# Miscellaneous > General Database Discussions >  Query result set of stored procedure

## maartens

I would like to make a selection of records returned by a stored procedure.

E.g. 

  SELECT Name FROM EXEC somestoredprocedure @age = 25

This is wrong, but is there a way to do this?

Maarten

----------


## rmiao

What's somestoredprocedure? UDF?

----------


## maartens

For instance a procedure returning _name_ and _address_ for persons with a certain age

----------


## rmiao

You can't use stored procedure in select statement.

----------


## mikr0s

SELECT tmp.*
FROM OPENROWSET('SQLOLEDB', 'my_sqlserver_name';'my_sqluser_login';'my_sqlpass  word',
	'EXEC mydatabase.dbo.mystoredprodedure') AS tmp

--HTH--

----------


## maartens

Thanks mikr0s, that works. Seems a bit strange though that you have to use OLEDB instead of calling the procedure directly.

----------


## mikr0s

it can also be done without the OPENROWSET (but still OLEDB is used)

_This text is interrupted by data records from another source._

theorem witness_CounterIsZeroAfterInitAndReset :
    (∃ t r', exec (.init true) absent = .next t ∧ t.block = .alive r' ∧ absent.params.counterModel = .frozen) ∧
    (Instr.writeReset 2#32 []).WellFormed ∧
    (∃ t r', exec (.writeReset 2#32 []) (aliveWith 0 2 0 7) = .next t ∧ t.block = .alive r' ∧ r'.counter ≠ 7#32) ∧
    ∃ t r', exec .openSession (aliveWith 0 2 0 7) = .next t ∧ t.block = .alive r' :=
  ⟨⟨_, _, rfl, rfl, rfl⟩, rfl, ⟨_, _, rfl, rfl, by decide⟩, _, _, rfl, rfl⟩

theorem witness_RunsAreSerializable : polling.lock = none ∧ polling.params.counterModel = .frozen ∧
    ∃ t, runFor 2 polling = .next t := ⟨rfl, rfl, _, rfl⟩

theorem witness_EveryInterleavingIsAdmitted : polling.lock = none ∧ polling.params.counterModel = .frozen ∧
    (∀ a, callsOf a polling.pending = callsOf a polling.pending) ∧
    ∃ u, serveAll polling.pending polling = .next u := ⟨rfl, rfl, fun _ => rfl, _, rfl⟩

/-- Two concurrent writers, ENABLE and RESET (program P4), in the order A, B. -/
def writers : State :=
  { State.reset with
    pending := [.ofClient 0 (writeOperation .little 1#32 []), .ofClient 1 (writeOperation .little 2#32 [])]
    schedule := [.client 0, .client 1] }

theorem witness_LastCompletedWriteDictatesStatus :
    let command : Call → Word := fun c => if c.caller = .client 0 then 1#32 else 2#32
    writers.block = .alive ⟨0, 1, 0, 0⟩ ∧ writers.lock = none ∧ writers.pending ≠ [] ∧
    (∀ c ∈ writers.pending,
      c.request = writeRequest writers.params.byteOrder (command c) [] ∧ command c &&& 3#32 ≠ 0#32) ∧
    ∃ t, runFor 2 writers = .next t ∧ t.pending = [] :=
  ⟨rfl, rfl, by decide, by decide, _, rfl, rfl⟩

theorem witness_EveryIssuedOperationTakesEffect : polling.block = .alive ⟨1, 2, 0, 0⟩ ∧ polling.lock = none ∧
    ∀ c ∈ polling.pending, c.caller ≠ .system := by decide

theorem witness_ClientsObserveOnlyStatus :
    SameToClients { polling with block := .alive ⟨1, 2, 0, 0⟩ } { polling with block := .alive ⟨5, 2, 7, 9⟩ } :=
  ⟨rfl, rfl, rfl, rfl, rfl, rfl, rfl⟩

theorem witness_OnlyTheSystemChangesLife :
    decode .big (Call.ofSystem .shutdown).request = .ok .shutdown ∧
    decode .big (Call.ofClient 0 .closeSession).request = .ok .closeSession ∧
    let s : State := { busy with pending := [.ofSystem .shutdown], schedule := [.system] }
    ∃ t, step s = .next t ∧ t.life ≠ s.life :=
  ⟨rfl, rfl, _, rfl, by decide⟩

theorem witness_ErrorsDoNotAffectLaterOperations :
    let c : Call := .ofClient 0 (.write [2, 0, 0] true)
    busy.block = .alive ⟨1, 2, 0, 0⟩ ∧
    ∃ t, serve c busy = .next t ∧ t.replies = ⟨some c.caller, .err .invalidArgument, none⟩ :: busy.replies :=
  ⟨rfl, _, rfl, rfl⟩

end Sys2Proof.Tests
end

section
/-! PROOFS. The statements of 10_state.md: what a client can observe of the block (R22, R156), which operation changes
`life` (R16), and which operation reaches which register (R22). -/

namespace Sys2Proof.Machine

/-! ## What clients observe

`SameToClients` is kept by each operation on the state, then by each shared form of an operation, and so by `exec`,
`serve`, `step` and a run. -/

/-- Two blocks look the same to clients when both are ABSENT, both are DEAD, or both are ALIVE with one `status`. -/
theorem Block.visible_eq_cases {b b' : Block} (h : b.visible = b'.visible) :
    (b = .absent ∧ b' = .absent) ∨ (b = .dead ∧ b' = .dead) ∨
    ∃ r r', b = .alive r ∧ b' = .alive r' ∧ r.status = r'.status := by
  cases b with
  | absent => cases b' <;> simp [Block.visible] at h ⊢
  | alive r => cases b' <;> simp_all [Block.visible]
  | dead => cases b' <;> simp [Block.visible] at h ⊢

@[simp] theorem Block.visible_alive (r : RegFile) : (Block.alive r).visible = (.alive, some r.status) := rfl

/-- Two outcomes alike are two next states that are related, or one refusal given twice: the machine has no fault
(R126, R128). -/
theorem AlikeOutcomes.cases {rel : State → State → Prop} {o o' : Host.Outcome State Fault Refusal}
    (h : AlikeOutcomes rel o o') :
    (∃ s t, o = .next s ∧ o' = .next t ∧ rel s t) ∨ ∃ q, o = .refused q ∧ o' = .refused q := by
  cases o with
  | next s => cases o' with
    | next t => exact .inl ⟨s, t, rfl, rfl, h⟩
    | fault f => exact h.elim
    | refused q => exact h.elim
  | fault f => exact nomatch f
  | refused p => cases o' with
    | next t => exact h.elim
    | fault f => exact h.elim
    | refused q => exact .inr ⟨p, rfl, congrArg _ (Eq.symm h)⟩

section sameToClients
variable {s t : State} {r r' : RegFile}

theorem SameToClients.block_visible (h : SameToClients s t) : s.block.visible = t.block.visible := h.1

theorem SameToClients.lock_eq (h : SameToClients s t) : t.lock = s.lock := by
  obtain ⟨-, -, hl, -⟩ := h
  exact hl

theorem SameToClients.params_eq (h : SameToClients s t) : t.params = s.params := by
  obtain ⟨-, -, -, hp, -⟩ := h
  exact hp

theorem SameToClients.draws_eq (h : SameToClients s t) : t.draws = s.draws := by
  obtain ⟨-, -, -, -, -, -, hd⟩ := h
  exact hd

theorem SameToClients.setBlock {b b' : Block} (h : SameToClients s t) (hb : b.visible = b'.visible) :
    SameToClients (s.setBlock b) (t.setBlock b') := ⟨hb, h.2⟩

theorem SameToClients.setRegs (h : SameToClients s t) (hr : r.status = r'.status) :
    SameToClients (s.setRegs r) (t.setRegs r') := h.setBlock (by simp [hr])

theorem SameToClients.hold (h : SameToClients s t) (hr : r.status = r'.status) :
    SameToClients (s.hold r) (t.hold r') := h.setRegs hr

theorem SameToClients.respond (h : SameToClients s t) (response : Response) (buffer : Option (List Byte)) :
    SameToClients (s.respond response buffer) (t.respond response buffer) := by
  obtain ⟨hb, hr, henv⟩ := h
  exact ⟨hb, by simp [hr, henv.1], henv⟩

theorem SameToClients.acquire (h : SameToClients s t) (a : Agent) : SameToClients (s.acquire a) (t.acquire a) := by
  obtain ⟨hb, hr, -, henv⟩ := h
  exact ⟨hb, hr, rfl, henv⟩

theorem SameToClients.release (h : SameToClients s t) : SameToClients s.release t.release := by
  obtain ⟨hb, hr, -, hp, hq, hs, hd⟩ := h
  exact ⟨hb, hr, rfl, hp, hq, hs, by simp [hd]⟩

theorem SameToClients.idle (h : SameToClients s t) : SameToClients s.idle t.idle := by
  obtain ⟨hb, hr, hl, hp, hq, hs, hd⟩ := h
  obtain ⟨sl, sp, sq, ss, sr, sd, sb⟩ := s.idle_eq
  obtain ⟨tl, tp, tq, ts, tr, td, tb⟩ := t.idle_eq
  refine ⟨?_, by rw [sr, tr, hr], by rw [sl, tl, hl], by rw [sp, tp, hp], by rw [sq, tq, hq], by rw [ss, ts, hs],
    by rw [sd, td, hd]⟩
  rw [sb, tb]
  obtain ⟨h₁, h₂⟩ | ⟨h₁, h₂⟩ | ⟨r, r', h₁, h₂, hst⟩ := Block.visible_eq_cases hb
  · rw [h₁, h₂]
  · rw [h₁, h₂]
  · rw [h₁, h₂]; simp [hst]

/-- The choice of the next caller looks at nothing but the turns, the waiting calls and the free values. -/
theorem SameToClients.nextCaller_eq (h : SameToClients s t) : t.nextCaller = s.nextCaller := by
  obtain ⟨-, -, -, -, hq, hs, hd⟩ := h
  simp [State.nextCaller, hq, hs, hd]

/-- The lock is granted to the same call. -/
theorem SameToClients.grant (h : SameToClients s t) :
    t.grant.1 = s.grant.1 ∧ SameToClients s.grant.2 t.grant.2 := by
  have hn := h.nextCaller_eq
  obtain ⟨hb, hr, hl, hp, hq, hs, hd⟩ := h
  simp only [State.grant, hn, hq, hs]
  cases s.nextCaller with
  | none => exact ⟨rfl, hb, hr, hl, hp, hq, hs, hd⟩
  | some a =>
    dsimp only
    cases takeCall a s.pending with
    | none => exact ⟨rfl, hb, hr, hl, hp, rfl, rfl, hd⟩
    | some p => exact ⟨rfl, hb, hr, hl, hp, rfl, rfl, hd⟩

/-- An operation gated on ALIVE is refused alike, or runs on registers of the same `status`. -/
theorem SameToClients.ifAlive_alike {f g : RegFile → State} (h : SameToClients s t)
    (run : ∀ r r', r.status = r'.status → SameToClients (f r) (g r')) :
    AlikeOutcomes SameToClients (ifAlive s f) (ifAlive t g) := by
  obtain ⟨h₁, h₂⟩ | ⟨h₁, h₂⟩ | ⟨r, r', h₁, h₂, hst⟩ := Block.visible_eq_cases h.block_visible
  · simp [ifAlive, h₁, h₂, AlikeOutcomes]
  · simp [ifAlive, h₁, h₂, AlikeOutcomes]
  · rw [ifAlive_of_alive f h₁, ifAlive_of_alive g h₂]
    exact run r r' hst

/-- An operation that writes no register and answers the same response. -/
theorem SameToClients.hold_respond_alike (h : SameToClients s t) (response : Response) (buffer : Option (List Byte)) :
    AlikeOutcomes SameToClients (ifAlive s fun r => (s.hold r).respond response buffer)
      (ifAlive t fun r => (t.hold r).respond response buffer) :=
  h.ifAlive_alike fun _ _ hst => (h.hold hst).respond response buffer

/-- The datapath's next `status` looks at the command word and at the old `status` alone (R94). -/
theorem SameToClients.acceptWrite_alike (h : SameToClients s t) (v : Word) :
    AlikeOutcomes SameToClients (acceptWrite v s) (acceptWrite v t) :=
  h.ifAlive_alike fun r r' hst =>
    (h.setRegs (by simp only [RegFile.accept, hst])).respond (.okCount 4) none

/-- A READ answers the bytes of `status`, or an error that depends on the buffer, the parameters and the free values
alone. -/
theorem SameToClients.execRead_alike (h : SameToClients s t) (dst : List Byte) (w : Bool) :
    AlikeOutcomes SameToClients (execRead dst w s) (execRead dst w t) := by
  refine h.ifAlive_alike fun r r' hst => ?_
  rw [h.params_eq, h.draws_eq, hst]
  by_cases hl : holdsUnit dst = true
  · cases w
    · simpa [hl, raise] using (h.hold hst).respond _ _
    · simpa [hl] using (h.hold hst).respond _ _
  · simpa [hl, raise] using (h.hold hst).respond _ _

/-- INIT is refused alike, or leaves one and the same block: it looks at no register (R70, R71). -/
theorem SameToClients.execInit_alike (h : SameToClients s t) (ok : Bool) :
    AlikeOutcomes SameToClients (execInit ok s) (execInit ok t) := by
  obtain ⟨h₁, h₂⟩ | ⟨h₁, h₂⟩ | ⟨r, r', h₁, h₂, -⟩ := Block.visible_eq_cases h.block_visible
  · simp only [execInit, h₁, h₂]
    cases ok
    · exact (h.setBlock rfl).respond _ _
    · exact (h.setRegs rfl).respond _ _
  · simp [execInit, h₁, h₂, AlikeOutcomes]
  · simp [execInit, h₁, h₂, AlikeOutcomes]

theorem SameToClients.exec_alike (h : SameToClients s t) (i : Instr) :
    AlikeOutcomes SameToClients (exec i s) (exec i t) := by
  cases i with
  | init ok => exact h.execInit_alike ok
  | shutdown => exact h.ifAlive_alike fun _ _ _ => (h.setBlock rfl).respond .ok none
  | openSession => exact h.hold_respond_alike .ok none
  | closeSession => exact h.hold_respond_alike .ok none
  | read dst w => exact h.execRead_alike dst w
  | writeNop v _ => exact h.acceptWrite_alike v
  | writeEnable v _ => exact h.acceptWrite_alike v
  | writeReset v _ => exact h.acceptWrite_alike v
  | writeEnrst v _ => exact h.acceptWrite_alike v
  | writeReject _ _ => exact h.hold_respond_alike (.err .invalidArgument) none

/-- The lock is released alike. -/
theorem leave_alike {o o' : Host.Outcome State Fault Refusal} (h : AlikeOutcomes SameToClients o o') :
    AlikeOutcomes SameToClients (leave o) (leave o') := by
  obtain ⟨s, t, rfl, rfl, hst⟩ | ⟨q, rfl, rfl⟩ := h.cases
  · exact hst.release
  · exact rfl

theorem SameToClients.serve_alike (h : SameToClients s t) (c : Call) :
    AlikeOutcomes SameToClients (serve c s) (serve c t) := by
  unfold serve
  rw [h.params_eq]
  cases decode s.params.byteOrder c.request with
  | ok i => exact leave_alike ((h.acquire c.caller).exec_alike i)
  | error e => exact rfl

theorem SameToClients.step_alike (h : SameToClients s t) : AlikeOutcomes SameToClients (step s) (step t) := by
  obtain ⟨hcall, hrest⟩ := h.grant
  unfold step
  rw [h.lock_eq]
  cases s.lock with
  | some a => exact h.idle
  | none =>
    rcases hs : s.grant with ⟨c, u⟩
    rcases ht : t.grant with ⟨d, w⟩
    simp only [hs, ht] at hcall hrest
    subst hcall
    cases d with
    | none => exact hrest.idle
    | some c => exact hrest.serve_alike c

end sameToClients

--configure server for data access
EXEC sp_serveroption @@servername, 'data access', true
--get results of a sp like selecting from a table
select * from openquery(my_servername, 'exec master.dbo.mytesting') a

--where my_servername is the name of the sql server, returned by @@servername (not a configured linked server)

--HTH--

----------


## ahains

Typically the best approach is to place the output into a table/temp table/table valued variable:

create proc testproc1
as begin
	select 1
	union all
	select 2
end
go

declare @procresults table (i int);
insert @procresults exec testproc1;
select * from @procresults;
go

----------